Here’s a toast to the last of our greens; a nice and novel invention for kale. Try it!
Kalamata-Masala Kale Salad
- Yield: 4 servings 1x
- 1 bunch winter greens like kale or mustard greens, coarsely chopped
- 1 small yellow onion, chopped
- 2–3 cloves garlic, minced
- 1/2 cup kalamata olives, pitted and coarsely chopped
- 2 tablespoons sun-dried tomato olive oil
- 1 tablespoons apple cider vinegar
- 1 teaspoon honey
- 1/4 teaspoon Garam masala
- 1/4 teaspoon sea salt
- sprinkle of freshly ground black pepper
- Preheat the oven to 300. Rinse the greens and dry by laying out on a tea towel or using a salad spinner. Prepare the onion, garlic and olives and set aside. Whisk together the rest of the ingredients in a bowl. Mix everything together in a big bowl and spread out on a baking tray.

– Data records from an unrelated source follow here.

-- ==== Sys2Proof/Machine/State.lean ====
section
/-!
DEFINITION. The state of the device: everything the spec names, as plain data, and the state right after reset.
Sparse data is a list of key and value pairs with strictly rising keys; the accessors stand in Machine/Ops.lean. Fields of
this model's own (DESIGN CHOICE, log 5) say which agent acts next and are marked as such.
-/
namespace Sys2Proof.Machine

/-- Values by key; an unlisted key holds zero and no listed value is zero, so equal contents are equal lists. -/
abbrev Cells (w : Nat) := List (Nat × BitVec w)

/-- Records by key. -/
abbrev Table (α : Type) := List (Nat × α)

/-- The causes of 19 R366, in code order (codes 0x00 to 0x1E). -/
inductive Trap where
  | none | illegalInstruction | illegalFormat | registerRange | misaligned | pageFaultLoad | pageFaultStore
  | protection | grantFault | scopeDenied | chartAlloc | chartFormat | scratchpadRange | barrierMisuse | convoyMismatch
  | fpInvalid | fpDivzero | fpOverflow | fpUnderflow | fpInexact | userTrap | breakpoint | memoryUncorrectable
  | pageUnreachable | barrierTimeout | budgetExhausted | killed | restoreShortfall | manifestFault | engineFault
  | reproViolation
  deriving DecidableEq, Repr

/-! ### Launches (01 R23-R31) -/

/-- A launch record as copied at acceptance (01 R23, R31). -/
structure LaunchRecord where
  /-- Kernel entry address (offset 0x00). -/
  entry : DWord
  /-- Refill section addresses (0x08, 0x10, 0x18); zero when refill is off. -/
  prologue : DWord
  body : DWord
  retire : DWord
  /-- Number of crews (0x20). -/
  crewCount : DWord
  /-- Parameter-block address (0x28). -/
  params : DWord
  /-- Geometry word (0x30; R24) and control word (0x34; R25). -/
  geometry : Word
  control : Word
  /-- Launch identifier (0x38). -/
  ident : Word
  /-- Predecessor identifiers (0x40), four words. -/
  preds : List Word
  /-- Launch seeds 0 to 3 (0x50). -/
  seeds : List Word
  /-- Format slots 0 to 7 (0x60; R27). -/
  slots : List (BitVec 16)
  /-- Role map (0x70). -/
  roles : DWord
  /-- Convoy definitions 0 to 7 (0x80; R26). -/
  convoys : List Word
  deriving DecidableEq, Repr

/-- An accepted launch that has not completed (13 R292, R301; 19 R382). -/
structure Launch where
  record : LaunchRecord
  /-- Queue number and entry count it was taken from (13 R291). -/
  queue : Nat
  /-- Virtual address of its command entry. -/
  entryAddr : DWord
  /-- Order of acceptance within the context (13 R301). -/
  order : Nat
  /-- Next unplaced crew index (13 R301). -/
  nextCrew : Nat
  /-- Crews that have ended. -/
  crewsEnded : Nat
  /-- State 1 accepted, or state 5 stopped by a halt that may resume (13 R292, 19 R378). -/
  stopped : Bool
  /-- The code with which a halt has stopped it; 0 for none. -/
  code : Nat
  deriving DecidableEq, Repr

/-! ### Slices and gangs -/

/-- The kind of a mask-stack entry (11 R243). -/
inductive EntryKind where
  | running | pending | resumed | resumedFree
  deriving DecidableEq, Repr

/-- One mask-stack entry (11 R243). -/
structure MaskEntry where
  mask : BitVec 4
  kind : EntryKind
  addr : DWord
  deriving DecidableEq, Repr

/-- Whether a slice runs, has finished its part of a refill step (12 R274, R275), or has ended (11 R246). -/
inductive SliceStatus where
  | running | finished | ended
  deriving DecidableEq, Repr

/-- A slice that has yielded: the counter it waits on and where it continues (04 R120). -/
structure Yield where
  counter : Nat
  target : DWord
  deriving DecidableEq, Repr

/-- One slice: four lanes with one program counter and a mask stack, top entry first (01 R32, 11 R243). -/
structure Slice where
  pc : DWord
  stack : List MaskEntry
  status : SliceStatus
  /-- Issue group, named by the lowest slice index in it (11 R248). -/
  group : Nat
  /-- Waiting at a `regang` (11 R251). -/
  parked : Bool
  yielded : Option Yield
  deriving DecidableEq, Repr

/-- The state of a lane in refill mode (12 R269). -/
inductive LaneState where
  | outside | fresh | working | berthed | idle
  deriving DecidableEq, Repr

/-- The step a gang in refill mode is in (12 R269, 19 R384). -/
inductive RefillStep where
  | bodyPass | retire | prologue | check
  deriving DecidableEq, Repr

/-- Refill mode: the step, the state of each lane, and the slices saved by the entering `berth` (12 R273). -/
structure Refill where
  step : RefillStep
  lanes : List LaneState
  saved : List Slice
  deriving DecidableEq, Repr

/-- A gang-level wait that keeps state: `bar` or `barc` with its 64-bit target, or an `await` (11 R264); or an
instruction of one group that has issued and keeps the gang from issuing any other. -/
inductive Wait where
  | none
  | bar (counter target : Nat)
  | barc (defn target : Nat)
  /-- `await`, which waits at issue, with its target (11 R260). -/
  | await (counter : Nat) (target : Word)
  /-- A release fence waits for what is earlier (04 R118, R119), an access behind a logged one or for room in the side log (16 R332, R418),
  or `stc` has begun an allocation (17 R355). -/
  | issued (group : Nat)
  /-- `ordap` waits for its turn (03 R88); with an active lane it counts already, on `ldcount`, `ccload` and these range counters (03 R70, 04
  R112). -/
  | ordap (group : Nat) (counted : Option (BitVec 8))
  /-- `clbinv` has removed its entries and waits for the accesses issued below this serial number (17 R358). -/
  | cleared (group serial : Nat)
  deriving DecidableEq, Repr

/-- A faulting access that holds its gang or command (03 R78, 04 R103, 16 R331). `retry` is set by a retry event. -/
structure Hold where
  cause : Trap
  addr : DWord
  retry : Bool
  /-- The issue group of the instruction at which a gang is held; zero for a command. -/
  group : Nat
  deriving DecidableEq, Repr

/-- A range counter: its count and the handle it is bound to, zero when unbound (04 R112). -/
structure RangeCounter where
  count : Nat
  binding : BitVec 128
  /-- Entry-wise maximum of the applied vectors that served the reads of its items that have completed (05 R136). -/
  seen : List DWord
  deriving DecidableEq, Repr

/-- One byte of a load still to land: register key (register x 64 + lane, or the register for a scalar load), byte number,
value. -/
structure Piece where
  key : Nat
  index : Nat
  value : Byte
  deriving DecidableEq, Repr

/-- A sector of a load that is still to land: its pieces, and the range counters that cover some of its bytes (04 R113). -/
structure Sector where
  counted : BitVec 8
  pieces : List Piece
  deriving DecidableEq, Repr

/-- A load whose data is still landing, sector by sector (03 R69, R70). -/
structure Load where
  id : Nat
  /-- Into s registers instead of v registers. -/
  scalar : Bool
  /-- Destination registers, pending until the whole load has landed. -/
  dests : List Nat
  sectors : List Sector
  /-- Counted on `ldcount` and `ccload` (03 R70, 04 R116); chart accesses are not. -/
  onCounter : Bool
  /-- The range counters on which it still counts (04 R112, R113). -/
  counted : BitVec 8
  /-- Entry-wise maximum of the applied vectors that served its reads (05 R136). -/
  seen : List DWord
  /-- The tiles it reads through a chart: descriptor address and tile coordinates (17 R358). -/
  tiles : List (Nat × Nat × Nat × Nat)
  deriving DecidableEq, Repr

/-- A fault met in translation: its cause, the address a record gives, the level of the failing grant array, and the context
in whose ring the record starts (16 R333, R334). -/
structure AccessFault where
  cause : Trap
  addr : DWord
  level : Nat
  ring : Nat
  deriving DecidableEq, Repr

/-- A chart as its descriptor gives it: `e` is the number of bytes of an element (17 R345). -/
structure Chart where
  desc : Nat
  root : Nat
  ex : Nat
  ey : Nat
  ez : Nat
  size : Nat
  e : Nat
  background : Nat
  pool : Nat
  deriving DecidableEq, Repr

/-- Blocks that an `stc` has taken from a pool and filled for a lane, and has yet to link: the link's address and depth (17 R355). -/
structure Allocation where
  lane : Nat
  link : Nat
  depth : Nat
  blocks : List Nat
  deriving DecidableEq, Repr

/-- A lane of an `stc` whose element has a tile: the tile's coordinates, and the element's address (17 R353). -/
structure LaneTile where
  lane : Nat
  tile : Nat × Nat × Nat
  va : Nat
  deriving DecidableEq, Repr

/-- A lane of an `stc` that is to be logged: what failed in it, none where it only stands behind a logged entry, and the blocks that it has
taken and could not put back (16 R332, R418; 17 R354). -/
structure LaneFault where
  lane : Nat
  fault : Option AccessFault
  owed : List Nat
  deriving DecidableEq, Repr

/-- An `stc` between its turns (17 R352-R355): the serial number at which it has begun, the chart that it has checked, the lanes that have
acted, the one that has lost its swap, and the blocks of the one that has yet to make it. -/
structure ChartStore where
  id : Nat
  chart : Chart
  tiles : List LaneTile
  faults : List LaneFault
  lost : Option Nat
  taken : Option Allocation
  deriving DecidableEq, Repr

/-- A notice to whose page the pilot has committed, and that is not yet written (04 R110). -/
structure Notice where
  /-- The serial number that the next command had when the pilot committed to it: it is an item issued then (04 R112). -/
  id : Nat
  /-- Its chain: the serial number, address, page size, notice ring, arrival and stamp of its `pil.start`. -/
  chain : Nat
  pc : DWord
  pageSize : Nat
  ring : Nat
  arrival : Option Nat
  stamp : List DWord
  /-- Its number in the chain. -/
  number : Nat
  page : DWord
  /-- The terminating notice. -/
  terminal : Bool
  /-- Bytes 8 to 15 of its page's header, once the pilot has read it, and what served that read (05 R136). -/
  header : Option Nat
  seen : List DWord
  /-- The range counters on which it counts (04 R112). -/
  counted : BitVec 8
  /-- The fault at which the read of its page holds the pilot (04 R103). -/
  held : Option Hold
  deriving DecidableEq, Repr

/-- The pilot of a gang: its last chain, and the notices of that and of earlier ones (04 R109-R111). -/
structure Chain where
  /-- Serial number, among the commands', of its `pil.start`, and that instruction's address. -/
  id : Nat
  pc : DWord
  /-- Address of the next page to commit to; none until the header of the page before has been read. -/
  next : Option DWord
  /-- The next notice is the terminating one: the last page's successor was 0. -/
  terminal : Bool
  committed : Nat
  limit : Nat
  pageSize : Nat
  /-- Scratchpad offset of the notice ring. -/
  ring : Nat
  arrival : Option Nat
  /-- Notices written and not yet freed by `pil.next`. -/
  unfreed : Nat
  /-- Nothing further is committed. -/
  ended : Bool
  /-- The notices committed to and not yet written, oldest first, with those of earlier chains. -/
  notices : List Notice
  stamp : List DWord
  deriving DecidableEq, Repr

/-- A stop record (19 R372). -/
structure StopRecord where
  timestamp : Nat
  source : Nat
  cause : Trap
  flags : BitVec 8
  ctx : Nat
  core : Nat
  laneMask : DWord
  age : Word
  gang : Nat
  code : Nat
  address : DWord
  pc : DWord
  trapPc : DWord
  launch : Word
  deriving DecidableEq, Repr

/-- A resident gang, keyed by core x 128 + partition x 8 + rotation position (01 R11, R14, R32; 19 R384). -/
structure Gang where
  ctx : Nat
  /-- Key of its crew. -/
  crew : Nat
  /-- Gang index in the crew. -/
  index : Nat
  /-- Gang width in lanes: 16, 32 or 64. -/
  width : Nat
  /-- Declared vector registers per lane. -/
  nregs : Nat
  /-- Vector registers, keyed by register x 64 + lane. -/
  v : Cells 32
  /-- Scalar registers. -/
  s : Cells 32
  /-- Predicates p1 to p15 as lane masks. -/
  p : Cells 64
  /-- Handle registers. -/
  k : Cells 128
  /-- Stochastic-rounding keys by lane. -/
  srkey : Cells 32
  trim : Word
  fpflags : Word
  /-- Age of each lane's iteration, 0xFFFF_FFFF for none (01 R19). -/
  ages : List Word
  slices : List Slice
  /-- Lowest slice of the group that last issued (11 R249). -/
  lastGroup : Nat
  /-- Instruction words issued (01 R20). -/
  words : Nat
  /-- Selected convoy definition; none is solo (09 R219). -/
  convoy : Option Nat
  rc : List RangeCounter
  /-- Loads in issue order; a landed load stays until every earlier one has landed (04 R116). -/
  loads : List Load
  chain : Option Chain
  wait : Wait
  /-- Counted clocks of the wait (11 R263). -/
  waited : Nat
  held : Option Hold
  /-- The gang has stopped at this record and issues nothing (19 R369). -/
  stop : Option StopRecord
  stamp : List DWord
  /-- Entry-wise maximum of the applied vectors that served its value-returning accesses so far, which an acquire fence covers (05
  R136). -/
  seen : List DWord
  /-- The same for the completed items of each class counter, numbered as in 04 R117 (05 R136). -/
  classSeen : List (List DWord)
  /-- The `stc` that has begun an allocation and is not done (17 R355). -/
  alloc : Option ChartStore
  refill : Option Refill
  deriving DecidableEq, Repr

/-! ### Crews, convoys, engines -/

/-- A gang's issue group waiting at a rendezvous latch (09 R221), with its rows' register words as they stand. -/
structure Arrival where
  gang : Nat
  group : Nat
  sparse : Bool
  acc : Nat
  keep : Bool
  slot : Nat
  rows : Nat
  /-- First A register and base pair fields. -/
  a : Nat
  b : Nat
  /-- Active lanes. -/
  lanes : DWord
  /-- Register words v(a) to v(a+44) of each lane of the gang. -/
  words : List (List Word)
  /-- Registers s(2b), s(2b+2), s(2b+3), s(2b+4). -/
  scalars : List Word
  trim : Word
  pc : DWord
  deriving DecidableEq, Repr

- Bake for about 15 minutes, or just until kale becomes slightly crispy. Check. I ended up burning this dish to a crisp, beyond kale chips. Though even burnt, spiced kale is delicious – so we ate it. Don’t fall prey to a careless lapse in time. (Funnily enough, the evidence disappeared from my camera, but I promised to share my blunder.)